## Task brief:
From the data, copy out every line in which the word "drop" appears.

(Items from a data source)

------------------------------------------------------------

-- ==== Sys2Proof/Machine/Report.lean ====
section
/-! DEFINITION. The report path: staging, taking, writing, closing, stalls, flush, faults, stop (R152 to R164). -/

namespace Sys2Proof.Machine

open Sys2Proof

/-- A flush is in progress: a FLUSH mark stands (R160). -/
def ReportPath.flushing (r : ReportPath) : Bool :=
  match r.mark with
  | some m => decide (m.kind = .flush)
  | none => false

/-- The count of the close mark, 0 where none stands. -/
def ReportPath.markCount (r : ReportPath) : Nat :=
  match r.mark with
  | some m => m.count
  | none => 0

/-- `n` records of the pen are discarded: the lost count rises by `n`, saturating, and the LOST note is set (R154). -/
def State.loseRecords (s : State) (p : Pen) (n : Nat) : State :=
  let s := s.setReport p { s.report p with lost := satAdd (s.report p).lost n }
  if n = 0 then s else s.note .lost

/-- A record produced for the pen is handed to its report path (R154). -/
def State.stage (s : State) (p : Pen) (record : Record) : State :=
  let r := s.report p
  match r.out with
  | .taking | .owned | .turning =>
    if r.queue.length < Config.queueSize then s.setReport p { r with queue := r.queue ++ [record] }
    else s.loseRecords p 1
  | .stalled | .fault | .none => s.loseRecords p 1

/-- Discard and count the first `n` records of the queue. -/
def State.discardFront (s : State) (p : Pen) (n : Nat) : State :=
  let r := s.report p
  let s := s.loseRecords p (min n r.queue.length)
  s.setReport p { s.report p with queue := r.queue.drop n }

/-- Discard and count every record of the queue. -/
def State.discardQueue (s : State) (p : Pen) : State :=
  s.discardFront p (s.report p).queue.length

/-- Take new page addresses and begin TAKING at page 0 (R155). -/
def State.takePages (s : State) (p : Pen) (pg : PageAddrs) : State :=
  s.setReport p
    { s.report p with
      pages := some pg, pendingPages := none, current := .p0, mark := none, out := .taking, fill := 0,
      lostRecord := none, recordWord := 0, turnStep := 0, reread := false }

/-- The end of a flush: NONE without pending addresses, TAKING with them (R160). -/
def State.endFlush (s : State) (p : Pen) : State :=
  match (s.report p).pendingPages with
  | some pg => s.takePages p pg
  | none =>
    let s := s.discardQueue p
    s.setReport p
      { s.report p with
        out := .none, current := .p0, mark := none, fill := 0, lostRecord := none, recordWord := 0,
        turnStep := 0, reread := false }

/-- A close begins: the path is TURNING (R158), at once, while its first header write still waits for its grant (DESIGN CHOICE, log
entry 33: R158 says "from the first of these writes"). -/
def State.startClose (s : State) (p : Pen) : State :=
  s.setReport p { s.report p with out := .turning, turnStep := 0 }

/-- What an OWNED path does when a record has been written, a page has been taken or a mark has been set: go on writing,
close the page, or end a flush (R156, R157, R160). A LOST record that has been formed is always written first
(R155; for a flush with an empty flush set, log entry 9). -/
def State.ownedNext (s : State) (p : Pen) : State :=
  let r := s.report p
  match r.lostRecord with
  | some _ => s
  | none =>
    match r.mark with
    | some ⟨.flush, k⟩ =>
      if k = 0 then
        if r.fill = 0 then s.endFlush p else s.startClose p
      else if Config.pageRecords ≤ r.fill then
        let s := s.discardFront p k
        let s := s.setReport p { s.report p with mark := some ⟨.flush, 0⟩ }
        s.startClose p
      else s
    | some ⟨.boundary, k⟩ =>
      if k = 0 ∨ Config.pageRecords ≤ r.fill then s.startClose p else s
    | none =>
      if Config.pageRecords ≤ r.fill then s.startClose p else s

/-- The path comes to OWNED with an empty page; a LOST record is formed where the lost count is above 0 (R155). -/
def State.ownPage (s : State) (p : Pen) : State :=
  let r := s.report p
  let r := { r with out := .owned, fill := 0, recordWord := 0, turnStep := 0, reread := false }
  let r := if r.lost = 0 then { r with lostRecord := none } else { r with lostRecord := some r.lost, lost := 0 }
  (s.setReport p r).ownedNext p

/-- The path's needed page is not EMPTY: STALLED, with the queue discarded (R155, R158). -/
def State.stall (s : State) (p : Pen) : State :=
  let s := s.discardQueue p
  s.setReport p { s.report p with out := .stalled, mark := none, fill := 0, turnStep := 0, reread := false }

/-- The result of a state-word read in TAKING, in TURNING or in STALLED (R155, R158, R159, R160). -/
def State.pageRead (s : State) (p : Pen) (w : Word) : State :=
  let r := s.report p
  match r.out with
  | .stalled =>
    if r.flushing then s.endFlush p
    else if w = 0 then s.ownPage p
    else s.setReport p { r with reread := false }
  | .taking | .turning =>
    let r := if r.out = .turning then { r with current := r.current.other } else r
    let s := s.setReport p r
    if r.flushing then
      if w = 0 ∧ r.markCount ≠ 0 then s.ownPage p
      else (s.discardFront p r.markCount).endFlush p
    else if w = 0 then s.ownPage p
    else s.stall p
  | .owned | .fault | .none => s

/-- A record word write has completed (R156). -/
def State.recordWritten (s : State) (p : Pen) (k : Nat) : State :=
  let r := s.report p
  if k + 1 < Config.recordWords then s.setReport p { r with recordWord := k + 1 }
  else
    let r := { r with recordWord := 0, fill := r.fill + 1 }
    let r :=
      match r.lostRecord with
      | some _ => { r with lostRecord := none }
      | none =>
        { r with
          queue := r.queue.drop 1
          mark := r.mark.map (fun m => { m with count := m.count - 1 }) }
    (s.setReport p r).ownedNext p

/-- A header word write has completed: word 1, word 2, then word 0 with READY (R158, R160). -/
def State.headerWritten (s : State) (p : Pen) (k : Nat) : State :=
  let r := s.report p
  if k < 2 then s.setReport p { r with turnStep := k + 1 }
  else
    let r := { r with seq := r.seq + 1, turnStep := 3 }
    let r := if r.flushing then r else { r with mark := none }
    let s := (s.setReport p r).note .page
    if r.flushing ∧ r.markCount = 0 then s.endFlush p else s

/-- A bus error on an access of the path (R161). The FAULT note is set where the error is delivered. The current page stays as it is,
also where TURNING's read of the other page failed (DESIGN CHOICE, log entry 35: R152 gives it no meaning in FAULT). -/
def State.pageFault (s : State) (p : Pen) : State :=
  let flushing := (s.report p).flushing
  let s := s.discardQueue p
  let r := s.report p
  let r :=
    { r with
      out := .fault, mark := none, fill := 0, recordWord := 0, turnStep := 0, reread := false, lostRecord := none,
      lost := satAdd r.lost (r.lostRecord.getD 0).toNat }
  let s := s.setReport p r
  if flushing then s.endFlush p else s

/-- A window boundary of the pen's head reaches the path (R157, R159). -/
def State.reportBoundary (s : State) (p : Pen) : State :=
  let r := s.report p
  if r.flushing then s
  else
    match r.out with
    | .owned =>
      if 1 ≤ r.fill + r.queue.length then
        (s.setReport p { r with mark := some ⟨.boundary, r.queue.length⟩ }).ownedNext p
      else s
    | .stalled => s.setReport p { r with reread := true }
    | .taking | .turning | .none | .fault => s

/-- The access in flight is a live state-word read of the path. -/
def State.pageReadInFlight (s : State) (p : Pen) : Bool :=
  match s.port with
  | some a => decide (a.purpose = .pageState p) && decide (a.delivery = .live)
  | none => false

/-- A flush: the pen's use of its pages ends. `next` are the page addresses of a re-arm (R160). -/
def State.flush (s : State) (p : Pen) (next : Option PageAddrs) : State :=
  let r := s.report p
  if r.flushing then
    let s := s.loseRecords p (r.queue.length - r.markCount)
    s.setReport p { s.report p with queue := r.queue.take r.markCount, pendingPages := next }
  else
    let n := r.queue.length
    let s := s.setReport p { r with pendingPages := next }
    let marked := s.setReport p { s.report p with mark := some ⟨.flush, n⟩ }
    match r.out with
    | .owned => marked.ownedNext p
    | .taking => marked
    | .turning => if r.turnStep = 3 ∧ n = 0 ∧ ¬ s.pageReadInFlight p then s.endFlush p else marked
    | .stalled => if s.pageReadInFlight p then marked else s.endFlush p
    | .fault | .none => s.endFlush p

/-- A RUN stop at the path (R162). -/
def State.reportStop (s : State) (p : Pen) : State :=
  let s := s.discardQueue p
  let r := s.report p
  s.setReport p
    { r with
      out := .none, mark := none, pendingPages := none, current := .p0, fill := 0, recordWord := 0, turnStep := 0,
      reread := false, lostRecord := none, lost := satAdd r.lost (r.lostRecord.getD 0).toNat }

/-- The lost count that a reset leaves: the records it discards, with the count of a LOST record not fully written (R162). -/
def ReportPath.lostAtReset (r : ReportPath) : Counter :=
  satAdd (r.lostRecord.getD 0) r.queue.length

end Sys2Proof.Machine
end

------------------------------------------------------------

## Solution:
  s.setReport p { s.report p with queue := r.queue.drop n }
          queue := r.queue.drop 1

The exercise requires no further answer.